Кулаки у Павлика сжались. Вот уж кого он меньше всего хотел бы сейчас увидеть.
– Тебе чего?
– Пойдем домой, – сказал Сыроед негромко. – Характер показал, и ладно.
– Тебя за мной специально послали?
– Не воображай о себе слишком много.
– Тогда вали отсюда.
– Да ладно, Пахом, не злись, – усмехнулся Сыроед, но блестящие глаза его смотрели из-под опущенных полей шляпы печально и серьезно. – Подумаешь, ерунда какая, галошу вместо жвачки ему подсунули. Ну, хочешь меня ударить – ударь. А потом давай выпьем. – Он достал из кармана бутылку водки и бережно прислонил ее к бревну. – Ты не сердись на меня. Аленка права, я ведь и вправду шпана. Я не московский мальчик, как Бодуэн с Бокренком. Я не из Академгородка, как Данила. Я из-под Электроуглей. А это знаешь что такое? Рабочий поселок под Москвой, антенные поля, заводы, сортировочная станция, ребята стенка на стенку, а я хилый, на мне все отыгрываются, вот и научился шутом быть. И фокус этот сначала на мне отработали, и все надо мной ржали потом, а я в драку лез и огребал. Ты прости, меня бес попутал. Он меня часто путает. А ты молодец. Хорошо держишься. Я за тобой все эти дни наблюдаю и честно тебе скажу: хорошо. Они бы так не смогли. Скисли бы. Особенно если ты один и никакой помощи нет.

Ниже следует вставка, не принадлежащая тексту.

-- ==== Sys2Proof/Laws/PerInstr.lean ====
section
/-! SUPPORT. What is said once for each command: the fields read back from its word are its fields, and they are well formed (R110,
R113, R114). -/

namespace Sys2Proof.Laws.EncodedFields

/-- The fields of the command's word are the command's, with no bit dropped, and are well formed. -/
def Statement (i : Instr) : Prop := fieldsOf (encode i) = i.fields ∧ i.wellFormed = true

theorem nop : Statement .nop := by unfold Statement; decide

theorem rngFill : Statement .rngFill := by unfold Statement; decide

theorem sha256 : Statement .sha256 := by unfold Statement; decide

theorem kexp : Statement .kexp := by unfold Statement; decide

theorem aesEnc : Statement .aesEnc := by unfold Statement; decide

theorem aesDec : Statement .aesDec := by unfold Statement; decide

theorem cbcEnc (isrc : Bool) : Statement (.cbcEnc isrc) := by
  cases isrc <;> (unfold Statement; decide)

theorem cbcDec : Statement .cbcDec := by unfold Statement; decide

theorem modexp : Statement .modexp := by unfold Statement; decide

theorem hybEnc (isrc ksrc : Bool) : Statement (.hybEnc isrc ksrc) := by
  cases isrc <;> cases ksrc <;> (unfold Statement; decide)

theorem hybDec : Statement .hybDec := by unfold Statement; decide

theorem frameTx : Statement .frameTx := by unfold Statement; decide

theorem frameRx : Statement .frameRx := by unfold Statement; decide

theorem rawTx : Statement .rawTx := by unfold Statement; decide

theorem rawRx : Statement .rawRx := by unfold Statement; decide

end Sys2Proof.Laws.EncodedFields
end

Сыроед пошевелил ветки в костре, достал одну, ловко прикурил, и Павлику это понравилось: если человек умеет от костра прикуривать и понимает, что здесь спички тратить ни к чему, значит, он не до конца пропащий.

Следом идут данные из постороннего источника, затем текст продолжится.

-- ==== Sys2Proof/Tests/Slice0.lean ====
section
/-! SUPPORT. Tests of single steps against the vectors of spec/95_test_vectors.md (the id of each in its comment), words written out
bit by bit from R110 and R113, and a witness for the hypotheses of every statement that has any. -/

open Sys2Proof Sys2Proof.Machine

set_option Elab.async false

namespace Sys2Proof.Tests

/-! ### Helpers -/

/-- The `n` bytes a hexadecimal number writes, the first digits first. -/
def hex (n x : Nat) : List Byte := (List.range n).map (fun i => BitVec.ofNat 8 (x >>> (8 * (n - 1 - i))))

/-- The key `k0` of the vectors. -/
def k0 : List Byte := hex 32 0x000102030405060708090a0b0c0d0e0f101112131415161718191a1b1c1d1e1f

/-- The key `k3` of the vectors. -/
def k3 : List Byte := hex 32 0x603deb1015ca71be2b73aef0857d77811f352c073b6108d72d9810a30914dff4

/-- The initialization vector `iv0` of the vectors. -/
def iv0 : List Byte := hex 16 0x000102030405060708090a0b0c0d0e0f

/-- Both streams open and empty, `n` bytes of room in TX, `q` the entropy source's ready answers. -/
def envWith (q : List EntropyAnswer) (rx : List Byte) (credit : Nat) : Env :=
  { Env.start with entropyQ := q, rxQ := rx, txCredit := credit }

/-- A core after reset with parameters, byte strings in its buffer (rising addresses) and an environment. -/
def idle (params : List Word) (buf : List (Nat × List Byte)) (e : Env) : State :=
  { State.reset with
    p := Vector.ofFn (fun i => params.getD i 0)
    buf := buf.flatMap (fun x => cellsAt x.1 x.2)
    env := e }

/-- That core right after issue of the word `w`. -/
def issued (w : Word) (params : List Word) (buf : List (Nat × List Byte)) (e : Env) : State := (idle params buf e).issue w

/-- That core with a stream command's progress. -/
def moving (w : Word) (params : List Word) (e : Env) (hdr : List Byte) (declared : Word) (doneBytes : Nat)
    (pending : List Byte) : State :=
  { issued w params [] e with
    progress := { checked := true, hdr := hdr, declared := declared, doneBytes := doneBytes, pending := pending } }

/-- The outcome is a next state of which `test` is true. -/
def nextIs (o : Result) (test : State → Bool) : Bool :=
  match o with
  | .next t => test t
  | .fault _ => false
  | .refused _ => false

/-- The outcome is the fault of an unwritten byte. -/
def faults (o : Result) : Bool :=
  match o with
  | .next _ => false
  | .fault .unwrittenByte => true
  | .refused _ => false

/-- `STATUS` and `R0` to `R2` of a state. -/
def shows (t : State) (status r0 r1 r2 : Word) : Bool :=
  t.status.word false == status && t.r[0] == r0 && t.r[1] == r1 && t.r[2] == r2

/-- The bytes at `a` of a state's buffer. -/
def holds (t : State) (a : Nat) (bs : List Byte) : Bool := t.buf.readBytes a bs.length == some bs

/-! ### Well-formedness: one ill-formed word for each check -/

theorem test_reserved_opcode_is_ill_formed :
    (CmdFields.mk 0x54 false false 0).wellFormed = false ∧ (CmdFields.mk 0x54 false false 0).opcOk = false := by decide

theorem test_reserved_bits_are_ill_formed :
    (CmdFields.mk 0x10 false false 0x200000).wellFormed = false ∧ (CmdFields.mk 0x10 false false 0x200000).rsvOk = false := by
  decide

theorem test_stray_isrc_is_ill_formed :
    (CmdFields.mk 0x29 true false 0).wellFormed = false ∧ (CmdFields.mk 0x29 true false 0).isrcOk = false := by decide

theorem test_stray_ksrc_is_ill_formed :
    (CmdFields.mk 0x28 false true 0).wellFormed = false ∧ (CmdFields.mk 0x28 false true 0).ksrcOk = false := by decide

/-- V-30-4 to V-30-9. -/
theorem test_illegal_words :
    decode 0x00000100 = .illegal .strayIsrc ∧ decode 0x00000228 = .illegal .strayKsrc ∧
    decode 0x00000129 = .illegal .strayIsrc ∧ decode 0x00000440 = .illegal .reservedBits ∧
    decode 0x80000010 = .illegal .reservedBits ∧
    [0x00000002, 0x00000011, 0x00000023, 0x0000002A, 0x00000031, 0x00000042, 0x00000054, 0x000000FF].all
      (fun w => decode w == .illegal .reservedOpcode) = true := by decide

/-! ### Decoding: `RSV`, `KSRC`, `ISRC`, `OPC` written out in binary from R110 and R113 -/

theorem test_decode_nop : decode 0b0000000000000000000000_0_0_00000000 = .command .nop := by decide

theorem test_decode_rngFill : decode 0b0000000000000000000000_0_0_00000001 = .command .rngFill := by decide

theorem test_decode_sha256 : decode 0b0000000000000000000000_0_0_00010000 = .command .sha256 := by decide

theorem test_decode_kexp : decode 0b0000000000000000000000_0_0_00100000 = .command .kexp := by decide

theorem test_decode_aesEnc : decode 0b0000000000000000000000_0_0_00100001 = .command .aesEnc := by decide

theorem test_decode_aesDec : decode 0b0000000000000000000000_0_0_00100010 = .command .aesDec := by decide

theorem test_decode_cbcEnc : decode 0b0000000000000000000000_0_0_00101000 = .command (.cbcEnc false) := by decide

theorem test_decode_cbcEnc_ivbuf : decode 0b0000000000000000000000_0_1_00101000 = .command (.cbcEnc true) := by decide

theorem test_decode_cbcDec : decode 0b0000000000000000000000_0_0_00101001 = .command .cbcDec := by decide

theorem test_decode_modexp : decode 0b0000000000000000000000_0_0_00110000 = .command .modexp := by decide

theorem test_decode_hybEnc : decode 0b0000000000000000000000_0_0_01000000 = .command (.hybEnc false false) := by decide

theorem test_decode_hybEnc_ivbuf : decode 0b0000000000000000000000_0_1_01000000 = .command (.hybEnc true false) := by decide

theorem test_decode_hybEnc_keybuf : decode 0b0000000000000000000000_1_0_01000000 = .command (.hybEnc false true) := by decide

theorem test_decode_hybEnc_keybuf_ivbuf : decode 0b0000000000000000000000_1_1_01000000 = .command (.hybEnc true true) := by decide

theorem test_decode_hybDec : decode 0b0000000000000000000000_0_0_01000001 = .command .hybDec := by decide

theorem test_decode_frameTx : decode 0b0000000000000000000000_0_0_01010000 = .command .frameTx := by decide

theorem test_decode_frameRx : decode 0b0000000000000000000000_0_0_01010001 = .command .frameRx := by decide

theorem test_decode_rawTx : decode 0b0000000000000000000000_0_0_01010010 = .command .rawTx := by decide

theorem test_decode_rawRx : decode 0b0000000000000000000000_0_0_01010011 = .command .rawRx := by decide

/-- V-30-2 and V-30-3 as a disassembler prints them (R118). -/
theorem test_disassembly :
    disassemble 0x00000128 = "CBC_ENC.ivbuf" ∧ disassemble 0x00000340 = "HYB_ENC.keybuf.ivbuf" ∧
    disassemble 0x80000010 = ".word 0x80000010" := by decide +kernel

/-! ### One step of each command -/

/-- V-46-1. -/
theorem test_nop_done : nextIs (step (issued 0x00 [] [] Env.start)) (fun t => shows t 0x00000002 0 0 0) = true := by
  decide +kernel

/-- V-30-10. -/
theorem test_illegal_word_ends_with_eillegal :
    nextIs (step (issued 0x00000100 [] [] Env.start)) (fun t => shows t 0x00000104 0 0 0 && t.cmd == 0x00000100) = true := by
  decide +kernel

def rngState (a : EntropyAnswer) : State := issued 0x01 [0x100, 32] [] (envWith [a] [] 0)

/-- V-46-3. -/
theorem test_rngFill_stores_the_draw :
    nextIs (step (rngState (.bytes k3))) (fun t => shows t 0x00000002 32 0 0 && holds t 0x100 k3) = true := by decide +kernel

/-- V-46-4. -/
theorem test_rngFill_failure :
    nextIs (step (rngState .fail)) (fun t => shows t 0x00000604 0 0 0 && t.buf == []) = true := by decide +kernel

def shaState (src n dst : Word) : State := issued 0x10 [src, n, dst] [(0, hex 3 0x616263)] Env.start

/-- V-40-13 (the digest of V-40-2, in place), and V-40-5, where the padding spills into a second block. -/
theorem test_sha256_digests :
    nextIs (step (shaState 0 3 0)) (fun t => shows t 0x00000002 32 0 0 &&
      holds t 0 (hex 32 0xba7816bf8f01cfea414140de5dae2223b00361a396177a9cb410ff61f20015ad)) = true ∧
    sha256 (List.replicate 56 0x61) = hex 32 0xb35439a4ac6f0948b6d6f9e3c6af0f5f590ce20f1bde7090ef7970686ec6738a := by
  decide +kernel

/-- V-40-11. -/
theorem test_sha256_bounds :
    nextIs (step (shaState 0 0 0xFFE1)) (fun t => shows t 0x00000404 0 0 0) = true := by decide +kernel

def kexpState (dst : Word) : State := issued 0x20 [0, dst] [(0, k3)] Env.start

/-- V-41-2 and V-41-9: words w08, w12, w13 and w59 of the schedule. -/
theorem test_kexp_schedule :
    nextIs (step (kexpState 0xFF10)) (fun t => shows t 0x00000002 240 0 0 && holds t 0xFF10 k3 &&
      holds t 0xFF30 (hex 4 0x9ba35411) && holds t 0xFF40 (hex 8 0xa8b09c1a93d194cd) &&
      holds t 0xFFFC (hex 4 0x706c631e)) = true := by decide +kernel

/-- V-41-10. -/
theorem test_kexp_bounds :
    nextIs (step (kexpState 0xFF11)) (fun t => shows t 0x00000404 0 0 0) = true := by decide +kernel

– Ты их ведь тоже понять должен, – говорил Эдик, пуская кольцами дым. – Они бы вечерком Би-би-си включили или «Голос Америки» послушали, анекдот бы какой рассказали, поспорили бы про «Солидарность» или Афганистан, а тут ты со своей комсомольской рожей. Ну как тебя такого принять? Они ведь считают, что тебя специально подселили к нам, чтобы ты стучал. И не просто стучал. Этим никого не удивишь. А вот чтобы мы сразу поняли, что ты стукач. Ты не надо, ты мне не отвечай сейчас. Я тебя за это, парень, не осуждаю. Я же знаю, каково это – в университет не поступить. Сам с третьего раза попал. А на нашу структуралистику еще труднее пробиться. И если бы мне предложили, если б сказали: берем тебя, мужик, а ты за это нам время от времени будешь что-нибудь рассказывать… Я тебе честно скажу: не знаю, что б ответил. Человек ведь никогда не знает, как он себя поведет. Думает, что герой, благородный, а потом подлецом вдруг оказывается и сам не понимает почему. А бывает и наоборот…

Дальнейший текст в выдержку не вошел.